Problem statement — Given the listing below, write out exactly the lines starting with the line that has "KeptO s0 (execStreamWindowService" and going on through the line that has "exact KeptO.next (Kept.ite", both kept.

-------- Data for this exercise

theorem kept_execLogEnable {s0 s : State} {value : Word} (h : Kept s0 s) :
    KeptO s0 (execLogEnable value s) := by
  unfold execLogEnable
  try dsimp only
  repeat' first
    | with_reducible assumption | with_reducible refine KeptO.next ?_ | exact KeptO.refused | exact KeptO.fault
    | with_reducible refine KeptO.ite ?_ ?_ | with_reducible refine kept_State_hostWrite (fun _ _ => ?_) ?_
    | with_reducible refine kept_logCfg ?_ | with_reducible refine Kept.ite ?_ ?_
    | with_reducible refine Kept.foldl (fun _ _ _ => ?_) ?_ | with_reducible refine Kept.foldl2 (fun _ _ _ => ?_) ?_
    | with_reducible refine Kept.foldl3 (fun _ _ _ => ?_) ?_
    | fail_if_no_progress with_reducible refine Kept.upd rfl rfl rfl rfl rfl rfl ?_
    | fail_if_no_progress with_reducible refine Kept.updP rfl rfl (by dsimp only; decide) rfl rfl rfl ?_
    | fail_if_no_progress with_reducible refine Kept.updL rfl rfl rfl (fun e => e) rfl ?_
    | fail_if_no_progress with_reducible refine Kept.updL rfl rfl rfl (fun e => absurd e Bool.false_ne_true) rfl ?_
    | split | dsimp only

theorem kept_execLogDisable {s0 s : State} {value : Word} (h : Kept s0 s) :
    KeptO s0 (execLogDisable value s) := by
  unfold execLogDisable
  try dsimp only
  repeat' first
    | with_reducible assumption | with_reducible refine KeptO.next ?_ | exact KeptO.refused | exact KeptO.fault
    | with_reducible refine KeptO.ite ?_ ?_ | with_reducible refine kept_State_hostWrite (fun _ _ => ?_) ?_
    | with_reducible refine kept_logCfg ?_ | with_reducible refine Kept.ite ?_ ?_
    | with_reducible refine Kept.foldl (fun _ _ _ => ?_) ?_ | with_reducible refine Kept.foldl2 (fun _ _ _ => ?_) ?_
    | with_reducible refine Kept.foldl3 (fun _ _ _ => ?_) ?_
    | fail_if_no_progress with_reducible refine Kept.upd rfl rfl rfl rfl rfl rfl ?_
    | fail_if_no_progress with_reducible refine Kept.updP rfl rfl (by dsimp only; decide) rfl rfl rfl ?_
    | fail_if_no_progress with_reducible refine Kept.updL rfl rfl rfl (fun e => e) rfl ?_
    | fail_if_no_progress with_reducible refine Kept.updL rfl rfl rfl (fun e => absurd e Bool.false_ne_true) rfl ?_
    | split | dsimp only

theorem kept_execRestoreDirty {s0 s : State} (h : Kept s0 s) :
    KeptO s0 (execRestoreDirty s) := by
  unfold execRestoreDirty
  try dsimp only
  repeat' first
    | with_reducible assumption | with_reducible refine KeptO.next ?_ | exact KeptO.refused | exact KeptO.fault
    | with_reducible refine KeptO.ite ?_ ?_ | with_reducible refine kept_State_hostWrite (fun _ _ => ?_) ?_
    | with_reducible refine kept_restoreStart ?_ | with_reducible refine Kept.ite ?_ ?_
    | with_reducible refine Kept.foldl (fun _ _ _ => ?_) ?_ | with_reducible refine Kept.foldl2 (fun _ _ _ => ?_) ?_
    | with_reducible refine Kept.foldl3 (fun _ _ _ => ?_) ?_
    | fail_if_no_progress with_reducible refine Kept.upd rfl rfl rfl rfl rfl rfl ?_
    | fail_if_no_progress with_reducible refine Kept.updP rfl rfl (by dsimp only; decide) rfl rfl rfl ?_
    | fail_if_no_progress with_reducible refine Kept.updL rfl rfl rfl (fun e => e) rfl ?_
    | fail_if_no_progress with_reducible refine Kept.updL rfl rfl rfl (fun e => absurd e Bool.false_ne_true) rfl ?_
    | split | dsimp only

theorem kept_execRestoreFull {s0 s : State} (h : Kept s0 s) :
    KeptO s0 (execRestoreFull s) := by
  unfold execRestoreFull
  try dsimp only
  repeat' first
    | with_reducible assumption | with_reducible refine KeptO.next ?_ | exact KeptO.refused | exact KeptO.fault
    | with_reducible refine KeptO.ite ?_ ?_ | with_reducible refine kept_State_hostWrite (fun _ _ => ?_) ?_
    | with_reducible refine kept_restoreStart ?_ | with_reducible refine Kept.ite ?_ ?_
    | with_reducible refine Kept.foldl (fun _ _ _ => ?_) ?_ | with_reducible refine Kept.foldl2 (fun _ _ _ => ?_) ?_
    | with_reducible refine Kept.foldl3 (fun _ _ _ => ?_) ?_
    | fail_if_no_progress with_reducible refine Kept.upd rfl rfl rfl rfl rfl rfl ?_
    | fail_if_no_progress with_reducible refine Kept.updP rfl rfl (by dsimp only; decide) rfl rfl rfl ?_
    | fail_if_no_progress with_reducible refine Kept.updL rfl rfl rfl (fun e => e) rfl ?_
    | fail_if_no_progress with_reducible refine Kept.updL rfl rfl rfl (fun e => absurd e Bool.false_ne_true) rfl ?_
    | split | dsimp only

theorem kept_execStreamWindowService {s0 s : State} (h : Kept s0 s) :
    KeptO s0 (execStreamWindowService s) := by
  unfold execStreamWindowService
  try dsimp only
  repeat' first
    | with_reducible assumption | with_reducible refine KeptO.next ?_ | with_reducible refine KeptO.ite ?_ ?_
    | with_reducible refine kept_serveBanks ?_ | with_reducible refine kept_closeWindows ?_

theorem kept_execWsBypass {s0 s : State} (h : Kept s0 s) : KeptO s0 (execWsBypass s) :=
  KeptO.next (kept_endTest (Kept.of_inv (x := s) rfl
    (fun g => ⟨g.1, g.2.1, ⟨Nat.zero_le _, fun _ => rfl⟩, g.2.2.2⟩) h))

theorem kept_execWsExtest {s0 s : State} (h : Kept s0 s) : KeptO s0 (execWsExtest s) :=
  KeptO.next (kept_holdForTest (by decide) h)

theorem kept_execWsIntest {s0 s : State} (h : Kept s0 s) : KeptO s0 (execWsIntest s) :=
  KeptO.next (kept_holdForTest (by decide) h)

theorem kept_execDmRead {s0 s : State} (h : Kept s0 s) : KeptO s0 (execDmRead s) :=
  KeptO.next (Kept.of_inv (x := s) rfl (fun g => ⟨g.1, g.2.1, ⟨Nat.le_refl _, fun _ => rfl⟩, g.2.2.2⟩) h)

theorem kept_execWrstnFall {s0 s : State} (h : Kept s0 s) : KeptO s0 (execWrstnFall s) := by
  unfold execWrstnFall endTest
  cases hh : s.tw.held
  · simp only [hh]
    exact KeptO.next (Kept.of_inv (x := s) rfl
      (fun g => ⟨g.1, g.2.1, ⟨Nat.zero_le _, fun e => absurd e Bool.false_ne_true⟩, g.2.2.2⟩) h)
  · have ht : Kept s0 { s with tw := { s.tw with wrstn := false, wir := 0, held := false } } :=
      Kept.of_inv (x := s) rfl (fun g => ⟨g.1, g.2.1, ⟨Nat.zero_le _, fun e => absurd e Bool.false_ne_true⟩, g.2.2.2⟩) h
    simp only [hh, if_true]
    exact KeptO.next (Kept.ite (kept_repower (kept_resetNow ht)) (kept_resetNow ht))

theorem kept_execValidLowered {s0 s : State} {port : PortId} (h : Kept s0 s) :
    KeptO s0 (execValidLowered port s) := by
  unfold execValidLowered
  try dsimp only
  repeat' first
    | with_reducible assumption | with_reducible refine KeptO.next ?_ | exact KeptO.refused | exact KeptO.fault
    | with_reducible refine KeptO.ite ?_ ?_ | with_reducible refine kept_sbIgnored ?_
    | with_reducible refine kept_State_sysFault ?_ | with_reducible refine kept_State_memFault ?_
    | with_reducible refine kept_lnViolation ?_ | with_reducible refine kept_State_ringFault ?_
    | with_reducible refine Kept.ite ?_ ?_ | with_reducible refine Kept.foldl (fun _ _ _ => ?_) ?_
    | with_reducible refine Kept.foldl2 (fun _ _ _ => ?_) ?_ | with_reducible refine Kept.foldl3 (fun _ _ _ => ?_) ?_
    | fail_if_no_progress with_reducible refine Kept.upd rfl rfl rfl rfl rfl rfl ?_
    | fail_if_no_progress with_reducible refine Kept.updP rfl rfl (by dsimp only; decide) rfl rfl rfl ?_
    | fail_if_no_progress with_reducible refine Kept.updL rfl rfl rfl (fun e => e) rfl ?_
    | fail_if_no_progress with_reducible refine Kept.updL rfl rfl rfl (fun e => absurd e Bool.false_ne_true) rfl ?_
    | split | dsimp only

end Sys2Proof.Machine
end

----------------

Solved exercise —
    KeptO s0 (execStreamWindowService s) := by
  unfold execStreamWindowService
  try dsimp only
  repeat' first
    | with_reducible assumption | with_reducible refine KeptO.next ?_ | with_reducible refine KeptO.ite ?_ ?_
    | with_reducible refine kept_serveBanks ?_ | with_reducible refine kept_closeWindows ?_

theorem kept_execWsBypass {s0 s : State} (h : Kept s0 s) : KeptO s0 (execWsBypass s) :=
  KeptO.next (kept_endTest (Kept.of_inv (x := s) rfl
    (fun g => ⟨g.1, g.2.1, ⟨Nat.zero_le _, fun _ => rfl⟩, g.2.2.2⟩) h))

theorem kept_execWsExtest {s0 s : State} (h : Kept s0 s) : KeptO s0 (execWsExtest s) :=
  KeptO.next (kept_holdForTest (by decide) h)

theorem kept_execWsIntest {s0 s : State} (h : Kept s0 s) : KeptO s0 (execWsIntest s) :=
  KeptO.next (kept_holdForTest (by decide) h)

theorem kept_execDmRead {s0 s : State} (h : Kept s0 s) : KeptO s0 (execDmRead s) :=
  KeptO.next (Kept.of_inv (x := s) rfl (fun g => ⟨g.1, g.2.1, ⟨Nat.le_refl _, fun _ => rfl⟩, g.2.2.2⟩) h)

theorem kept_execWrstnFall {s0 s : State} (h : Kept s0 s) : KeptO s0 (execWrstnFall s) := by
  unfold execWrstnFall endTest
  cases hh : s.tw.held
  · simp only [hh]
    exact KeptO.next (Kept.of_inv (x := s) rfl
      (fun g => ⟨g.1, g.2.1, ⟨Nat.zero_le _, fun e => absurd e Bool.false_ne_true⟩, g.2.2.2⟩) h)
  · have ht : Kept s0 { s with tw := { s.tw with wrstn := false, wir := 0, held := false } } :=
      Kept.of_inv (x := s) rfl (fun g => ⟨g.1, g.2.1, ⟨Nat.zero_le _, fun e => absurd e Bool.false_ne_true⟩, g.2.2.2⟩) h
    simp only [hh, if_true]
    exact KeptO.next (Kept.ite (kept_repower (kept_resetNow ht)) (kept_resetNow ht))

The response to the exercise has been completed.